» **Description of the task**:
Start at the line in the entries below that contains "def decU19U13I0 (mk", stop at the line that contains "let _ ← uniformExt [fld w 19 6]", and output exactly the lines in that span, both ends included.

Segment Open

-- ==== Sys2Proof/Decode.lean ====
section
/-! DEFINITION. The decoder and the encoder: words to instructions by the formats of R35-R43 and the maps of R75-R80,
total and rejecting by name; and the words of a well-formed instruction. Every row is a mask, a pattern and the way its
fields are read. -/

namespace Sys2Proof

/-- Why words decode to no instruction. -/
inductive Reject where
  /-- no word -/
  | empty
  /-- a reserved major (R74, check 2 of R55) -/
  | reservedMajor
  /-- an unassigned funct or sub-code, or a field that must be zero (R74, checks 4 and 5) -/
  | unassigned
  /-- a register code that names nothing there (R40, R41) -/
  | registerCode
  /-- uniform fields that code both ext32 and ext64 (R43) -/
  | extensionMix
  /-- the extension words do not follow -/
  | truncated
  /-- a check of WellFormed fails -/
  | illFormed (e : WfError)
deriving DecidableEq, Repr

abbrev Builder := Word → List Word → Except Reject Instr

/-- A row of the opcode map: the bits it fixes and how the others are read. -/
structure Row where
  mask  : Nat
  value : Nat
  build : Builder

/-- The field of k bits at bit lo. -/
def fld (w : Word) (lo k : Nat) : Nat := w.toNat / 2 ^ lo % 2 ^ k

def ldst (c : Nat) : Except Reject LDst :=
  if c < 56 then .ok (.v c) else if c = 60 then .ok .z else .error .registerCode

def lsrc (ext : List Word) (c : Nat) : Except Reject LSrc :=
  if c < 56 then .ok (.v c)
  else if c < 60 then .ok (.l (c - 56))
  else if c = 60 then .ok .z
  else if c = 61 then .ok .lid
  else if c = 62 then
    match ext with
    | w :: _ => .ok (.ext w)
    | [] => .error .truncated
  else .error .registerCode

def udst (c : Nat) : Except Reject UDst :=
  if c < 56 then .ok (.s c) else if c = 60 then .ok .z else .error .registerCode

def usrc (ext : List Word) (c : Nat) : Except Reject USrc :=
  if c < 56 then .ok (.s c)
  else if c < 60 then .ok (.q (c - 56))
  else if c = 60 then .ok .z
  else if c = 61 then
    match ext with
    | w :: _ => .ok (.ext32 w)
    | [] => .error .truncated
  else if c = 62 then
    match ext with
    | lo :: hi :: _ => .ok (.ext64 (hi ++ lo))
    | _ => .error .truncated
  else .error .registerCode

/-- How many uniform extension words the uniform field codes call for (R43). -/
def uniformExt (cs : List Nat) : Except Reject Nat :=
  match cs.contains 61, cs.contains 62 with
  | true, true => .error .extensionMix
  | true, false => .ok 1
  | false, true => .ok 2
  | false, false => .ok 0

/-- The index or scope of an LM word (R37). -/
def addr (ext : List Word) (w : Word) : Except Reject Addr :=
  if fld w 3 1 = 0 then do
    let b ← lsrc ext (fld w 7 6)
    pure (.plain b)
  else if fld w 7 3 = 0 then .ok (.ordered (fld w 10 3)) else .error .unassigned

def mdst (w : Word) : Except Reject MDst :=
  if fld w 1 1 = 0 then do
    let d ← udst (fld w 19 6)
    pure (.u d)
  else do
    let d ← ldst (fld w 19 6)
    pure (.v d)

def msrc (ext : List Word) (w : Word) : Except Reject MSrc :=
  if fld w 1 1 = 0 then do
    let a ← usrc ext (fld w 19 6)
    pure (.u a)
  else do
    let a ← lsrc ext (fld w 19 6)
    pure (.v a)

/- The rest of the decoder carries no code: an inductive of 415 constructors has more than the runtime of Lean can tag;
the kernel evaluates it all the same. -/
noncomputable section

def decD19L13L7B3N0 (mk : LDst → LSrc → LSrc → Bool → Nat → Instr) : Builder := fun w ext => do
  let x0 ← ldst (fld w 19 6)
  let x1 ← lsrc ext (fld w 13 6)
  let x2 ← lsrc ext (fld w 7 6)
  pure (mk x0 x1 x2 (fld w 3 1 == 1) (fld w 0 3))

def decD19L13B3N0 (mk : LDst → LSrc → Bool → Nat → Instr) : Builder := fun w ext => do
  let x0 ← ldst (fld w 19 6)
  let x1 ← lsrc ext (fld w 13 6)
  pure (mk x0 x1 (fld w 3 1 == 1) (fld w 0 3))

def decN19L13L7N0 (mk : Nat → LSrc → LSrc → Nat → Instr) : Builder := fun w ext => do
  let x1 ← lsrc ext (fld w 13 6)
  let x2 ← lsrc ext (fld w 7 6)
  pure (mk (fld w 19 6) x1 x2 (fld w 0 3))

def decN19N13N7N0w6663 (mk : Nat → Nat → Nat → Nat → Instr) : Builder := fun w _ => do
  pure (mk (fld w 19 6) (fld w 13 6) (fld w 7 6) (fld w 0 3))

def decN19N13N0 (mk : Nat → Nat → Nat → Instr) : Builder := fun w _ => do
  pure (mk (fld w 19 6) (fld w 13 6) (fld w 0 3))

def decD19N13B3N0 (mk : LDst → Nat → Bool → Nat → Instr) : Builder := fun w _ => do
  let x0 ← ldst (fld w 19 6)
  pure (mk x0 (fld w 13 6) (fld w 3 1 == 1) (fld w 0 3))

def decN19L13N0 (mk : Nat → LSrc → Nat → Instr) : Builder := fun w ext => do
  let x1 ← lsrc ext (fld w 13 6)
  pure (mk (fld w 19 6) x1 (fld w 0 3))

def decD19U13B3N0 (mk : LDst → USrc → Bool → Nat → Instr) : Builder := fun w ext => do
  let _ ← uniformExt [fld w 13 6]
  let x0 ← ldst (fld w 19 6)
  let x1 ← usrc ext (fld w 13 6)
  pure (mk x0 x1 (fld w 3 1 == 1) (fld w 0 3))

def decD19L13I0 (mk : LDst → LSrc → (BitVec 13) → Instr) : Builder := fun w ext => do
  let x0 ← ldst (fld w 19 6)
  let x1 ← lsrc ext (fld w 13 6)
  pure (mk x0 x1 (BitVec.ofNat 13 (fld w 0 13)))

def decD19L13N0w5 (mk : LDst → LSrc → Nat → Instr) : Builder := fun w ext => do
  let x0 ← ldst (fld w 19 6)
  let x1 ← lsrc ext (fld w 13 6)
  pure (mk x0 x1 (fld w 0 5))

def decN19L13I0 (mk : Nat → LSrc → (BitVec 10) → Instr) : Builder := fun w ext => do
  let x1 ← lsrc ext (fld w 13 6)
  pure (mk (fld w 19 6) x1 (BitVec.ofNat 10 (fld w 0 10)))

def decD19I0 (mk : LDst → (BitVec 13) → Instr) : Builder := fun w _ => do
  let x0 ← ldst (fld w 19 6)
  pure (mk x0 (BitVec.ofNat 13 (fld w 0 13)))

def decD19L13N10B3N0 (mk : LDst → LSrc → Nat → Bool → Nat → Instr) : Builder := fun w ext => do
  let x0 ← ldst (fld w 19 6)
  let x1 ← lsrc ext (fld w 13 6)
  pure (mk x0 x1 (fld w 10 3) (fld w 3 1 == 1) (fld w 0 3))

def decD19B3N0 (mk : LDst → Bool → Nat → Instr) : Builder := fun w _ => do
  let x0 ← ldst (fld w 19 6)
  pure (mk x0 (fld w 3 1 == 1) (fld w 0 3))

def decL13N0 (mk : LSrc → Nat → Instr) : Builder := fun w ext => do
  let x0 ← lsrc ext (fld w 13 6)
  pure (mk x0 (fld w 0 3))

def decD19L13M3N4N0 (mk : LDst → LSrc → Addr → Nat → Nat → Instr) : Builder := fun w ext => do
  let x0 ← ldst (fld w 19 6)
  let x1 ← lsrc ext (fld w 13 6)
  let x2 ← addr ext w
  pure (mk x0 x1 x2 (fld w 4 3) (fld w 0 3))

def decL19L13M3N4N0 (mk : LSrc → LSrc → Addr → Nat → Nat → Instr) : Builder := fun w ext => do
  let x0 ← lsrc ext (fld w 19 6)
  let x1 ← lsrc ext (fld w 13 6)
  let x2 ← addr ext w
  pure (mk x0 x1 x2 (fld w 4 3) (fld w 0 3))

def decD19L13N7B3N0 (mk : LDst → LSrc → Nat → Bool → Nat → Instr) : Builder := fun w ext => do
  let x0 ← ldst (fld w 19 6)
  let x1 ← lsrc ext (fld w 13 6)
  pure (mk x0 x1 (fld w 7 6) (fld w 3 1 == 1) (fld w 0 3))

def decD19L13L7N0 (mk : LDst → LSrc → LSrc → Nat → Instr) : Builder := fun w ext => do
  let x0 ← ldst (fld w 19 6)
  let x1 ← lsrc ext (fld w 13 6)
  let x2 ← lsrc ext (fld w 7 6)
  pure (mk x0 x1 x2 (fld w 0 3))

def decD19L13N7N0 (mk : LDst → LSrc → Nat → Nat → Instr) : Builder := fun w ext => do
  let x0 ← ldst (fld w 19 6)
  let x1 ← lsrc ext (fld w 13 6)
  pure (mk x0 x1 (fld w 7 6) (fld w 0 3))

def decD19L13L7B3 (mk : LDst → LSrc → LSrc → Bool → Instr) : Builder := fun w ext => do
  let x0 ← ldst (fld w 19 6)
  let x1 ← lsrc ext (fld w 13 6)
  let x2 ← lsrc ext (fld w 7 6)
  pure (mk x0 x1 x2 (fld w 3 1 == 1))

def decL19L13L7N0 (mk : LSrc → LSrc → LSrc → Nat → Instr) : Builder := fun w ext => do
  let x0 ← lsrc ext (fld w 19 6)
  let x1 ← lsrc ext (fld w 13 6)
  let x2 ← lsrc ext (fld w 7 6)
  pure (mk x0 x1 x2 (fld w 0 3))

def decD19L13N0w3 (mk : LDst → LSrc → Nat → Instr) : Builder := fun w ext => do
  let x0 ← ldst (fld w 19 6)
  let x1 ← lsrc ext (fld w 13 6)
  pure (mk x0 x1 (fld w 0 3))

def decN19N13N7B6B3N0 (mk : Nat → Nat → Nat → Bool → Bool → Nat → Instr) : Builder := fun w _ => do
  pure (mk (fld w 19 6) (fld w 13 6) (fld w 7 6) (fld w 6 1 == 1) (fld w 3 1 == 1) (fld w 0 3))

def decN19N13N7B6N4B3N0 (mk : Nat → Nat → Nat → Bool → Nat → Bool → Nat → Instr) : Builder := fun w _ => do
  pure (mk (fld w 19 6) (fld w 13 6) (fld w 7 6) (fld w 6 1 == 1) (fld w 4 2) (fld w 3 1 == 1) (fld w 0 3))

def decN19B18I0 (mk : Nat → Bool → (BitVec 18) → Instr) : Builder := fun w _ => do
  pure (mk (fld w 19 6) (fld w 18 1 == 1) (BitVec.ofNat 18 (fld w 0 18)))

def decE19U13U7B3N0 (mk : UDst → USrc → USrc → Bool → Nat → Instr) : Builder := fun w ext => do
  let _ ← uniformExt [fld w 13 6, fld w 7 6]
  let x0 ← udst (fld w 19 6)
  let x1 ← usrc ext (fld w 13 6)
  let x2 ← usrc ext (fld w 7 6)
  pure (mk x0 x1 x2 (fld w 3 1 == 1) (fld w 0 3))

def decE19U13B3N0 (mk : UDst → USrc → Bool → Nat → Instr) : Builder := fun w ext => do
  let _ ← uniformExt [fld w 13 6]
  let x0 ← udst (fld w 19 6)
  let x1 ← usrc ext (fld w 13 6)
  pure (mk x0 x1 (fld w 3 1 == 1) (fld w 0 3))

def decN19U13U7N0 (mk : Nat → USrc → USrc → Nat → Instr) : Builder := fun w ext => do
  let _ ← uniformExt [fld w 13 6, fld w 7 6]
  let x1 ← usrc ext (fld w 13 6)
  let x2 ← usrc ext (fld w 7 6)
  pure (mk (fld w 19 6) x1 x2 (fld w 0 3))

def decN19N13N7N0w6633 (mk : Nat → Nat → Nat → Nat → Instr) : Builder := fun w _ => do
  pure (mk (fld w 19 6) (fld w 13 6) (fld w 7 3) (fld w 0 3))

def decE19L13B3N0 (mk : UDst → LSrc → Bool → Nat → Instr) : Builder := fun w ext => do
  let x0 ← udst (fld w 19 6)
  let x1 ← lsrc ext (fld w 13 6)
  pure (mk x0 x1 (fld w 3 1 == 1) (fld w 0 3))

def decN0 (mk : Nat → Instr) : Builder := fun w _ => do
  pure (mk (fld w 0 3))

def decU13N0 (mk : USrc → Nat → Instr) : Builder := fun w ext => do
  let _ ← uniformExt [fld w 13 6]
  let x0 ← usrc ext (fld w 13 6)
  pure (mk x0 (fld w 0 3))

def decE19U13I0 (mk : UDst → USrc → (BitVec 13) → Instr) : Builder := fun w ext => do
  let _ ← uniformExt [fld w 13 6]
  let x0 ← udst (fld w 19 6)
  let x1 ← usrc ext (fld w 13 6)
  pure (mk x0 x1 (BitVec.ofNat 13 (fld w 0 13)))

def decE19U13N0 (mk : UDst → USrc → Nat → Instr) : Builder := fun w ext => do
  let _ ← uniformExt [fld w 13 6]
  let x0 ← udst (fld w 19 6)
  let x1 ← usrc ext (fld w 13 6)
  pure (mk x0 x1 (fld w 0 6))

def decN19U13I0 (mk : Nat → USrc → (BitVec 10) → Instr) : Builder := fun w ext => do
  let _ ← uniformExt [fld w 13 6]
  let x1 ← usrc ext (fld w 13 6)
  pure (mk (fld w 19 6) x1 (BitVec.ofNat 10 (fld w 0 10)))

def decE19I0 (mk : UDst → (BitVec 13) → Instr) : Builder := fun w _ => do
  let x0 ← udst (fld w 19 6)
  pure (mk x0 (BitVec.ofNat 13 (fld w 0 13)))

def decU19U13I0 (mk : USrc → USrc → (BitVec 13) → Instr) : Builder := fun w ext => do
  let _ ← uniformExt [fld w 19 6, fld w 13 6]
  let x0 ← usrc ext (fld w 19 6)
  let x1 ← usrc ext (fld w 13 6)
  pure (mk x0 x1 (BitVec.ofNat 13 (fld w 0 13)))

def decN22B21I0 (mk : Nat → Bool → (BitVec 21) → Instr) : Builder := fun w _ => do
  pure (mk (fld w 22 3) (fld w 21 1 == 1) (BitVec.ofNat 21 (fld w 0 21)))

def decN19B18B17B16 (mk : Nat → Bool → Bool → Bool → Instr) : Builder := fun w _ => do
  pure (mk (fld w 19 6) (fld w 18 1 == 1) (fld w 17 1 == 1) (fld w 16 1 == 1))

def decN19B18 (mk : Nat → Bool → Instr) : Builder := fun w _ => do
  pure (mk (fld w 19 6) (fld w 18 1 == 1))

def decN23B22N16I0 (mk : Nat → Bool → Nat → (BitVec 16) → Instr) : Builder := fun w _ => do
  pure (mk (fld w 23 2) (fld w 22 1 == 1) (fld w 16 6) (BitVec.ofNat 16 (fld w 0 16)))

def decU19U13 (mk : USrc → USrc → Instr) : Builder := fun w ext => do
  let _ ← uniformExt [fld w 19 6, fld w 13 6]
  let x0 ← usrc ext (fld w 19 6)
  let x1 ← usrc ext (fld w 13 6)
  pure (mk x0 x1)

def decU19L13 (mk : USrc → LSrc → Instr) : Builder := fun w ext => do
  let nu ← uniformExt [fld w 19 6]
  let x0 ← usrc ext (fld w 19 6)
  let x1 ← lsrc (ext.drop nu) (fld w 13 6)
  pure (mk x0 x1)

def decU19B0 (mk : USrc → Bool → Instr) : Builder := fun w ext => do
  let _ ← uniformExt [fld w 19 6]
  let x0 ← usrc ext (fld w 19 6)
  pure (mk x0 (fld w 0 1 == 1))

def decX0 (mk : Instr) : Builder := fun _ _ => do
  pure (mk)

Segment Closed

» **Response for this exercise**:
def decU19U13I0 (mk : USrc → USrc → (BitVec 13) → Instr) : Builder := fun w ext => do
  let _ ← uniformExt [fld w 19 6, fld w 13 6]
  let x0 ← usrc ext (fld w 19 6)
  let x1 ← usrc ext (fld w 13 6)
  pure (mk x0 x1 (BitVec.ofNat 13 (fld w 0 13)))

def decN22B21I0 (mk : Nat → Bool → (BitVec 21) → Instr) : Builder := fun w _ => do
  pure (mk (fld w 22 3) (fld w 21 1 == 1) (BitVec.ofNat 21 (fld w 0 21)))

def decN19B18B17B16 (mk : Nat → Bool → Bool → Bool → Instr) : Builder := fun w _ => do
  pure (mk (fld w 19 6) (fld w 18 1 == 1) (fld w 17 1 == 1) (fld w 16 1 == 1))

def decN19B18 (mk : Nat → Bool → Instr) : Builder := fun w _ => do
  pure (mk (fld w 19 6) (fld w 18 1 == 1))

def decN23B22N16I0 (mk : Nat → Bool → Nat → (BitVec 16) → Instr) : Builder := fun w _ => do
  pure (mk (fld w 23 2) (fld w 22 1 == 1) (fld w 16 6) (BitVec.ofNat 16 (fld w 0 16)))

def decU19U13 (mk : USrc → USrc → Instr) : Builder := fun w ext => do
  let _ ← uniformExt [fld w 19 6, fld w 13 6]
  let x0 ← usrc ext (fld w 19 6)
  let x1 ← usrc ext (fld w 13 6)
  pure (mk x0 x1)

def decU19L13 (mk : USrc → LSrc → Instr) : Builder := fun w ext => do
  let nu ← uniformExt [fld w 19 6]
  let x0 ← usrc ext (fld w 19 6)
  let x1 ← lsrc (ext.drop nu) (fld w 13 6)
  pure (mk x0 x1)

def decU19B0 (mk : USrc → Bool → Instr) : Builder := fun w ext => do
  let _ ← uniformExt [fld w 19 6]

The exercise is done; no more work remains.